The tactic of seeking to conclude a bilateral agreement with Mexico in order to, in the words of Debra Steger, “bring Canada along” was met with opposition, including the argument that the President exceeded his fast-track authority. President Trump has asserted that there is “no political necessity to keep Canada in the new NAFTA deal.” But an agreement without Canada is not the agreement that the President notified Congress he would be negotiating back in May 2017.
For his part, USTR Lighthizer (a recognized technical trade law expert) has asserted that the agreement reached with Mexico will qualify for TPA procedures. However, if either house of Congress disagrees, then any consideration or approval of that agreement on the Hill might be significantly delayed, certainly beyond the term of the current Mexican president. And the next president of Mexico might not be willing to sign a deal negotiated by his predecessor.

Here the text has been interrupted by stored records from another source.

theorem witness_SendWaits : ∃ bytes, 524288 ≤ List.length bytes ∧ (st (sendFull bytes)).dev.lanesGated = false :=
  ⟨List.replicate 524288 0, Nat.le_of_eq (List.length_replicate ..).symm, by
    show Dev.lanesGated _ = false
    decide +kernel⟩
theorem witness_ConversionCommandsComplete :
    let job : SarJob := { who := 1, input := 23, start := 0, navg := 2, shift := 1 }
    let sar := st (fun d => d.setSar 3 { job := some job })
    let rout (j : Option SarJob) := st (fun d => ((flag 0x8E PMP_CTRL_EN d).setFld 0x90 (PMP_SAR_ROUTINE_PERIOD.plus 12) 1).setSar 3 { job := j })
    let sd := st (fun d => flag 0x01 PWR_STATUS_AUX_PLL_LOCKED { d with pmp := { d.pmp with sd := [(1, { entry := some 0 })] } })
    let t := sdN 0 * sdPeriod 0
    let w : Word := 0
    let n : Notch := { start := 0, len := 100, sum := 300 }
    let notch := st (fun d => { d with pmp := { d.pmp with sd := [(1, { entry := some w, notch := some n })] } })
    let wire := st (fun d => flag 0x8E PMP_CTRL_WIRE_EN (flag 0x91 (PMP_IN_CFG_WIRE_EN.plus (4 * 27)) { d with dtb := { d.dtb with dt := 50000000 * 27 } }))
    let tone := st (fun d => { d with pmp := { d.pmp with check := some (2 * 27 + 1, 0) } })
    (sar.up 48000 = true ∧ ((sar.begun 48000).getSar 3).job = some job ∧ job.start + Config.ns (200 * (job.navg + 1)) ≤ (sar.begun 48000).now ∧
      [((1000000 : Int), 0), (2000000, 0)].length = job.navg ∧ job.who % 2 = 1 ∧
      bitsOf job.cfg PMP_SAR_CFG_LOG.hi PMP_SAR_CFG_LOG.lo = 0 ∧
      (∀ x ∈ [((1000000 : Int), 0), (2000000, 0)], 0 < ainCode x.1 ∧ ainCode x.1 < 65535) ∧
      spanOverlaps ((sar.begun 48000).clampSpans 23) 0 (Config.ns 400) = false ∧ (sar.begun 48000).bit 0x8E PMP_WIRE_FAULT 23 = false) ∧
    ((rout none).up 7 = true ∧ ((rout none).begun 7).on 0x8E PMP_CTRL_EN = true ∧
      ((rout none).begun 7).fld 0x90 (PMP_SAR_ROUTINE_PERIOD.plus 12) ≠ 0 ∧ ((rout none).begun 7).fld 0x90 (PMP_SAR_ROUTINE_IN.plus 12) < 28 ∧
      ((rout none).begun 7).edgeTime % 80000 = 0 ∧ (((rout none).begun 7).getSar 3).job = none ∧
      (((rout (some job)).begun 7).getSar 3).job ≠ none) ∧
    (sd.up t = true ∧ ((sd.begun t).getSd 1).entry = some w ∧ (sd.begun t).on 0x01 PWR_STATUS_AUX_PLL_LOCKED = true ∧
      ((sd.begun t).getSd 1).release + sdN w * sdPeriod w ≤ (sd.begun t).now ∧ ((sd.begun t).now - ((sd.begun t).getSd 1).release) % sdPeriod w = 0 ∧
      ((sd.begun t).getSd 1).release < (sd.begun t).now ∧ sdCsc w = false ∧ sdF w PMP_SD_LIST_NOTCH = 0 ∧
      spanOverlaps ((sd.begun t).clampSpans (sdF w PMP_SD_LIST_IN)) ((sd.begun t).now - sdN w * sdPeriod w) (sd.begun t).now = false ∧
      spanOverlaps ((sd.begun t).toneSpans (sdF w PMP_SD_LIST_IN)) ((sd.begun t).now - sdN w * sdPeriod w) (sd.begun t).now = false) ∧
    (notch.up 100 = true ∧ ((notch.begun 100).getSd 1).entry = some w ∧ ((notch.begun 100).getSd 1).notch = some n ∧
      ((notch.begun 100).getSd 1).held = none ∧ n.hi = false ∧ n.lo = false ∧ n.start + n.len ≤ (notch.begun 100).now ∧
      n.sum % (n.len : Int) = 0) ∧
    spanIsOpen ((State.reset.begun 7).clampSpans 27) = false ∧
    (wire.up 7 = true ∧ (wire.begun 7).on 0x8E PMP_CTRL_WIRE_EN = true ∧ (wire.begun 7).on 0x91 (PMP_IN_CFG_WIRE_EN.plus (4 * 27)) = true ∧
      (wire.begun 7).pmp.check = none ∧ (wire.begun 7).edgeTime % 1600000000 = 50000000 * 27) ∧
    (tone.up 39062500 = true ∧ (tone.begun 39062500).pmp.check = some (2 * 27 + 1, 0) ∧ 0 + 39062500 ≤ (tone.begun 39062500).now ∧
      10 ≤ 10 ∧ 1000000 ≤ 1000000) ∧ State.reset.servedTo 7 .management = true := by decide +kernel
theorem witness_CascadeAndCaptureCommandsComplete :
    let on (f : Bool) := st (fun d => ((flag 0x92 CSC_CTRL_EN { d with dtb := { d.dtb with dt := 60000 } }).setFld 0x92 (CSC_CH_CFG_EN.plus (32 * 15)) 1).setCsc 15 { flush := f })
    let off := st (fun d => { d with dtb := { d.dtb with dt := 60000 } })
    let o : CscOut := ⟨5, 1, 0, 64, 3, none⟩
    let out := st (fun d => d.setCsc 15 { outs := [o] })
    let cap (n : Nat) (dest : Nat) := st (fun d => { d.setFld 0x93 BLV_STATUS_STATE n with
      blv := { d.blv with dest := dest }, dtb := { d.dtb with dt := 2 ^ 41 } })
    (off.up 7 = true ∧ (off.begun 7).edgeTime % 64000 = 4000 * 15 ∧ (off.begun 7).cscOn 15 = false) ∧
    (((on true).begun 7).edgeTime % 64000 = 4000 * 15 ∧ ((on true).begun 7).cscOn 15 = true ∧ (((on true).begun 7).getCsc 15).flush = true ∧
      ((on false).begun 7).cscOn 15 = true ∧ (((on false).begun 7).getCsc 15).flush = false) ∧
    (out.up 7 = true ∧ ((out.begun 7).getCsc 15).outs = [o] ∧ o.due ≤ (out.begun 7).now) ∧
    (((cap blvPost 0).begun 7).blvState = blvPost ∧ ((cap blvPost 0).begun 7).blv.tTrig + 2 ^ 41 ≤ ((cap blvPost 0).begun 7).edgeTime ∧
      ((cap blvMask 0).begun 7).blvState = blvMask) ∧
    (((cap blvDump 2).begun 7).blvState = blvDump ∧ ((cap blvDump 2).begun 7).blv.dest = 2 ∧
      4096 * ((cap blvDump 2).begun 7).blv.base + ((cap blvDump 2).begun 7).blvImage.length ≤ 0x800000) ∧
    (((cap blvDone 0).begun 7).blvState = blvDone ∧
      4 * ((cap blvDone 0).begun 7).fld 0x93 BLV_RD_ADDR_ADDR < ((cap blvDone 0).begun 7).blvImage.length) := by decide +kernel
theorem witness_CascadeFilterLaws :
    (HalfBand.step { xs := List.replicate 30 (-8388608), n := 1000 } 0 8388607).2.isSome = true ∧
    (HalfBand.step { xs := List.replicate 30 (-8388608), n := 1001 } 0 8388607).2.isSome = false ∧
    ((State.reset.dev.getCsc 15).ms ≤ 8388607 ^ 2 ∧ (State.reset.dev.getCsc 15).env ≤ 256 * 8388607) ∧
    131072 * roundHalfEven17 65536 = 0 ∧ roundHalfEven17 65536 % 2 = 0 := by decide +kernel

/-! ### Pergola, DMA -/

theorem witness_PergolaArithmeticCompletes :
    let s (op : Nat) := pgl op 47 32 33 0 0 ks
    let d := (s 0x0A).pglDev 7 31
    let f := (s 0x0A).pglFlds 7 31
    d.srcS 31 f = .val 0x800000 ∧ d.srcT 31 f = .val 0x7FFFFF ∧ isDest f.d = true ∧
    ([0x0A, 0x0B, 0x0C, 0x0D, 0x0E, 0x0F, 0x10, 0x11, 0x12, 0x13, 0x04, 0x14].all fun op => (s op).runsOp 7 31 op) = true := by decide +kernel
theorem witness_PergolaMovesComplete :
    let s (op m1 m2 : Nat) := pgl op 47 32 33 m1 m2 ks
    let mem : Nat := 2048
    ([0x01, 0x05, 0x09, 0x07].all fun op => (s op 0 0).runsOp 7 31 op) = true ∧ isDest ((s 0x05 0 0).pglFlds 7 31).d = true ∧
    ((s 0x06 mem 0).runsOp 7 31 0x06 = true ∧ memEn ((s 0x06 mem 0).pglFlds 7 31).m1 = true ∧
      (((s 0x06 mem 0).pglDev 7 31).getCore 31).readTrap ((s 0x06 mem 0).pglFlds 7 31).m1 = none) ∧
    ((s 0x07 0 mem).runsOp 7 31 0x07 = true ∧ ((s 0x07 0 mem).pglDev 7 31).srcS 31 ((s 0x07 0 mem).pglFlds 7 31) = .val 0x800000 ∧
      memEn ((s 0x07 0 mem).pglFlds 7 31).m2 = true ∧ (((s 0x07 0 mem).pglDev 7 31).getCore 31).memTrap ((s 0x07 0 mem).pglFlds 7 31).m2 = none ∧
      memEn ((s 0x07 0 0).pglFlds 7 31).m2 = false) ∧
    ((s 0x08 mem mem).runsOp 7 31 0x08 = true ∧
      (((s 0x08 mem mem).pglDev 7 31).getCore 31).readReg (((s 0x08 mem mem).pglDev 7 31).iph 31) ((s 0x08 mem mem).pglFlds 7 31).s = some 0x800000 ∧
      (((s 0x08 mem mem).pglDev 7 31).getCore 31).readTrap ((s 0x08 mem mem).pglFlds 7 31).m1 = none) ∧
    (let e := pgl 0x06 47 32 33 mem 0 { ks with ecc := [(0x0000, 2)], k := [(1, 0x7FFFFF)] }
     let d := (e.begun 7).zldDue 31
     let f := e.pglFlds 7 31
     e.runsOp 7 31 0x06 = true ∧ isDest f.d = true ∧ memEn f.m1 = true ∧ memMode f.m1 ≠ 3 ∧ (d.getCore 31).memAddr f.m1 < 49152 ∧
     2 ≤ SMap.get 0 (d.getCore 31).ecc ((d.getCore 31).memAddr f.m1)) := by decide +kernel
theorem witness_PergolaAccumulatorsComplete :
    let s (op dd src : Nat) := pgl op dd src 33 0 0 ks
    let d := (s 0x18 49 32).pglDev 7 31
    let f := (s 0x18 49 32).pglFlds 7 31
    (d.srcS 31 f = .val 0x800000 ∧ d.srcT 31 f = .val 0x7FFFFF ∧ isAcc f.d = true ∧
      ([0x18, 0x19, 0x1A, 0x1C, 0x1E].all fun op => (s op 49 32).runsOp 7 31 op) = true) ∧
    ((s 0x1B 49 48).runsOp 7 31 0x1B = true ∧ isAcc ((s 0x1B 49 48).pglFlds 7 31).d = true ∧ isAcc ((s 0x1B 49 48).pglFlds 7 31).s = true) ∧
    ((s 0x1D 47 49).runsOp 7 31 0x1D = true ∧ ((s 0x1D 47 49).pglDev 7 31).srcT 31 ((s 0x1D 47 49).pglFlds 7 31) = .val 0x7FFFFF ∧
      isAcc ((s 0x1D 47 49).pglFlds 7 31).s = true ∧ isDest ((s 0x1D 47 49).pglFlds 7 31).d = true) ∧
    (s 0x1F 0 0).runsOp 7 31 0x1F = true := by decide +kernel
theorem witness_PergolaControlCompletes :
    let s (op dd t : Nat) := pgl op dd 0 t 0 0 ks
    let x := ((s 0x20 0 0).pglDev 7 31).getCore 31
    let loops := st (fun d => (coreAt ⟨0x30, 33, 0, 0, 0, 5⟩ ks d).setFld (pglPage 31) PGL_CTRL_MODE modeTest)
    ((s 0x20 0 0).runsOp 7 31 0x20 = true ∧ x.reps = [] ∧ (x.cond false false false 0).isSome = true) ∧
    ((s 0x21 0 0).runsOp 7 31 0x21 = true ∧ (s 0x22 0 0).runsOp 7 31 0x22 = true ∧ (s 0x23 47 0).runsOp 7 31 0x23 = true ∧
      32 ≤ ((s 0x23 47 0).pglFlds 7 31).d ∧ ((s 0x23 47 0).pglFlds 7 31).d < 48) ∧
    (loops.runsOp 7 31 0x30 = true ∧ (loops.pglFlds 7 31).d = 33 ∧ (loops.pglDev 7 31).coreMode 31 ≠ modeNormal ∧
      SMap.get 0 ((loops.pglDev 7 31).getCore 31).k (33 - 32) ≠ 0 ∧ ((loops.pglDev 7 31).getCore 31).reps = []) ∧
    (s 0x24 0 0).runsOp 7 31 0x24 = true ∧ (s 0x02 0 0).runsOp 7 31 0x02 = true ∧ (s 0x03 0 0).runsOp 7 31 0x03 = true ∧
    (pglOpcode ((s 0x3F 0 0).pglFlds 7 31).op = false ∧ (s 0x3F 0 0).runsOp 7 31 0x3F = true) := by decide +kernel
theorem witness_PergolaQueuesComplete :
    let e : PglEntry := ⟨[1, 2, 3, 4, 5, 6], none⟩
    let q : Core := { queue := [e] }
    let s (op dd : Nat) (x : Core) := pgl op dd 32 33 0 0 x
    let waits (op st_ : Nat) (x : Core) := st (fun d => (coreAt ⟨op, 0, 0, 0, 0, 0⟩ x d).setFld (pglPage 31) PGL_STATUS_STATE st_)
    let lsend := st (fun d => { coreAt ⟨0x2B, 0, 32, 0, 0, 0⟩ ks d with variant := .is })
    let zld := st (coreAt ⟨0, 0, 0, 0, 0, 0⟩ { zld := [⟨5, 1, false, 0⟩] })
    ((s 0x28 0 q).runsOp 7 31 0x28 = true ∧ ((s 0x28 0 q).pglDev 7 31).attached 31 = true ∧ (((s 0x28 0 q).pglDev 7 31).getCore 31).queue = [e] ∧
      (s 0x28 0 {}).runsOp 7 31 0x28 = true ∧ (((s 0x28 0 {}).pglDev 7 31).getCore 31).queue = []) ∧
    (let w := waits 0x28 pglInPop q
     let d := (w.begun 7).setCoreState 31 pglRunning
     (w.begun 7).coreState 31 = pglInPop ∧ ((w.begun 7).getCore 31).queue ≠ [] ∧ d.gated 7 = false ∧
      d.codeRangeBad 31 (d.fld (pglPage 31) PGL_PC_PC) = false ∧ (d.pglFront 31).op = 0x28 ∧ (d.zldDue 31).attached 31 = true ∧
      ((d.zldDue 31).getCore 31).queue = [e]) ∧
    ((s 0x29 0 ks).runsOp 7 31 0x29 = true ∧ (((s 0x29 0 ks).pglDev 7 31).getCore 31).out.length < 1024 ∧
      ((s 0x29 0 ks).pglDev 7 31).srcS 31 ((s 0x29 0 ks).pglFlds 7 31) = .val 0x800000) ∧
    (lsend.runsOp 7 31 0x2B = true ∧ (lsend.pglDev 7 31).safetyCore 31 = true ∧ (lsend.pglDev 7 31).srcS 31 (lsend.pglFlds 7 31) = .val 0x800000) ∧
    ((s 0x2C 47 ks).runsOp 7 31 0x2C = true ∧ isDest ((s 0x2C 47 ks).pglFlds 7 31).d = true ∧
      (((s 0x2C 47 ks).pglDev 7 31).getCore 31).zld.length ≤ 3) ∧
    ((s 0x2A 0 {}).runsOp 7 31 0x2A = true ∧
      (((s 0x2A 0 {}).pglDev 7 31).offerPayload 5 (((s 0x2A 0 {}).pglDev 7 31).outPayload 31 0)).2 = true) ∧
    (let w := waits 0x2A pglInSend {}
     let d := (w.begun 7).setCoreState 31 pglRunning
     (w.begun 7).coreState 31 = pglInSend ∧ ((w.begun 7).offerPayload 5 ((w.begun 7).outPayload 31 0)).2 = true ∧ (d.pglFront 31).op = 0x2A ∧
      ((d.zldDue 31).offerPayload 5 ((d.zldDue 31).outPayload 31 (d.pglFront 31).imm)).2 = true) ∧
    ((zld.begun 7).getCore 31).zld = [⟨5, 1, false, 0⟩] := by decide +kernel
theorem witness_PergolaInstructionsKeepTheRest :
    (State.reset.dev.getCore 31).access = [] ∧ pointerClash ⟨0x06, 47, 0, 0, 2048, 0⟩ [2048] = false ∧ pglPage 31 ≠ 0x93 := by decide +kernel
theorem witness_DivisionStepsDivide :
    2 ^ 24 - 1 < 2 ^ 24 ∧ 0 < (1 : W24).toNat ∧
    (let s := pgl 0x1E 48 32 0 0 0 ks
     s.runsOp 7 31 0x1E = true ∧ (s.pglDev 7 31).srcS 31 (s.pglFlds 7 31) = .val 0x800000 ∧ isAcc (s.pglFlds 7 31).d = true) := by decide +kernel
theorem witness_InstructionFieldsRoundTrip :
    let f : PglFields := ⟨63, 63, 63, 63, 4095, 4095⟩
    f.op < 64 ∧ f.d < 64 ∧ f.s < 64 ∧ f.t < 64 ∧ f.m1 < 4096 ∧ f.m2 < 4096 := by decide +kernel
theorem witness_CoreCommandsComplete :
    let l (c : Nat) : PglLoad := ⟨65535, 1, c, 0, 0, 0, [], (0, 0)⟩
    let loading (c : Nat) := st (fun d => { d with variant := .aq, pglLoads := [(3, some (l c))] })
    let run := st (coreAt ⟨1, 0, 0, 0, 0, 0⟩ {})
    let aq := st (fun d => { d with variant := .aq })
    (aq.writable 7 .control (pglPage 31) PGL_CTRL = true ∧ (aq.landed 7 (pglPage 31) PGL_CTRL).safetyCore 31 = false) ∧
    State.reset.writable 7 .control (pglTerrace 24) PGL_LOAD_CTRL = true ∧
    ((loading 0).up 7 = true ∧ SMap.get none ((loading 0).begun 7).pglLoads 3 = some (l 0) ∧ (l 0).code = 0 ∧
      (Dev.setFld { (loading 0).begun 7 with pglLoads := SMap.put none ((loading 0).begun 7).pglLoads 3 none } (pglTerrace 24)
        PGL_LOAD_STATUS_BUSY 0).isSafetyLoad 3 (l 0) = false ∧
      SMap.get none ((loading 5).begun 7).pglLoads 3 = some (l 5) ∧ (l 5).code ≠ 0) ∧
    (run.up 7 = true ∧ (run.begun 7).gated 7 = false ∧ ((run.begun 7).getCore 31).access = [] ∧ (run.begun 7).coreState 31 = pglRunning ∧
      (State.reset.begun 7).coreState 31 ≠ pglRunning ∧ ((State.reset.begun 7).getCore 31).access = []) ∧
    (0x7FFFC < 0x80000 ∧ 0x7FFFC % 4 = 0 ∧ (State.reset.begun 7).down 7 = false) := by decide +kernel
theorem witness_DmaCommandsComplete :
    let p := dmaPage 23
    let fetch (m : List Host.Cell) (n : Nat) : State := { st (fun d => (d.setFld p DMA_STATUS_STATE dmaFetch).setDma 23 { fetchTries := n }) with mem := m }
    let ds : DmaDesc := ⟨0, 0, 0, 16, true, 1, false, false, false, 0, 0, 0, 0, 0, 0, 0⟩
    let beat (e : Bool) : DmaBeat := ⟨1, ds, 0, 0, 0, 16, some [], 0, 0, e⟩
    let o : DmaOpen := ⟨1, 0, false, 0, true, 0⟩
    let resp (n : Nat) (e : Bool) := st (fun d => (d.setFld p DMA_STATUS_STATE n).setDma 23 { beats := [beat e], opens := [o] })
    let words (s : State) (i : Nat) : Word := memWord s.mem (((s.begun 7).getDma 23).fetchAt + 4 * i)
    let good := fetch [(8, 16), (12, 1)] 0
    State.reset.servedTo 7 .control = true ∧ (Dev.merged 0xAF DMA_COMMON_CTRL 0 (State.reset.begun 7)).on 0xAF DMA_COMMON_CTRL_EN = false ∧
    (good.up 7 = true ∧ (good.begun 7).dmaState 23 = dmaFetch ∧ ((good.begun 7).getDma 23).resetDue = false ∧
      ((good.begun 7).getDma 23).pwr = false ∧ ((good.begun 7).getDma 23).desc = none ∧ descReserved (words good) = false ∧
      (parseDesc 0 (words good)).ok = true ∧ descReserved (words (fetch [(28, 1)] 0)) = true ∧ ((good.begun 7).getDma 23).fetchTries < 3) ∧
    (3 ≤ (((fetch [] 3).begun 7).getDma 23).fetchTries ∧ ((fetch [] 3).begun 7).dmaState 23 = dmaFetch) ∧
    ((resp dmaRun false).up 7 = true ∧ (((resp dmaRun false).begun 7).getDma 23).beats = [beat false] ∧
      ((resp dmaDrain true).begun 7).dmaState 23 = dmaDrain ∧ ((resp dmaRun true).begun 7).dmaState 23 ≠ dmaDrain ∧
      (((resp dmaRun true).begun 7).getDma 23).pwr = false ∧ (beat true).desc.retry ≤ (beat true).tries ∧
      (((resp dmaRun true).begun 7).getDma 23).opens.find? (fun x => x.ord == (beat true).ord) = some o) := by decide +kernel
theorem witness_DmaBeatsCopyWhatTheyRead :
    let ds : DmaDesc := ⟨0, 0x7FFFF8, 0x7FFFFF, 1, true, 1, false, false, false, 0, 0, 0, 0, 0, 0, 0⟩
    let s := st (fun d => flag 0xAF DMA_COMMON_CTRL_EN (flag (dmaPage 23) DMA_CTRL_EN (d.setFld (dmaPage 23) DMA_STATUS_STATE dmaRun)) |>.setDma 23 { desc := some ds })
    s.up 7 = true ∧ (s.begun 7).dmaTurn = some 23 ∧ ((s.begun 7).getDma 23).desc = some ds ∧ ds.srcMode = 0 ∧ ds.dstMode = 0 ∧ ds.shuf = 0 ∧
    ((s.begun 7).getDma 23).moved < ds.count ∧ ds.count < 2 ^ 24 ∧ ds.src + ((s.begun 7).getDma 23).moved < 0x800000 ∧
    ds.dst + ((s.begun 7).getDma 23).moved < 0x800000 := by decide +kernel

Trade promotion authority is extraordinary—it gives the President a pathway to negotiate an international trade agreement without substantive input from Congress or the risk that the resulting deal will be held up by legislative machination. If either house determines that President Trump failed to comply with the procedural notification requirements of TPA in connection with the U.S.-Mexico Trade Agreement, he could lose the ability to consummate a deal at all, much less on the expedited timeline he seeks.
 Bipartisan Congressional Trade Priorities and Accountability Act of 2015, 19 U.S.C. §§ 4201-4210
(2012 & Supp. III 2015).
 U.S. Const. art. I, § 8, cl. 3.
 U.S. Const. art. II, § 2.
 Trade Act of 1974, 19 U.S.C. §§ 2101-2497 (2012).
 Bipartisan Congressional Trade Priorities and Accountability Act of 2015, 19 U.S.C. § 4204 (2012 & Supp. III 2015).
 Don Pittis, A Deadline Could Be Good for Trade Talks, but Trump’s Isn’t Firm, Don Pittis, CBC News, Aug. 29, 2018, https://www.cbc.ca/news/business/trade-nafta-1.4801599. Debra Steger, currently a professor of international trade, was part of the Canadian team that negotiated the Uruguay Round resulting in the World Trade Organization.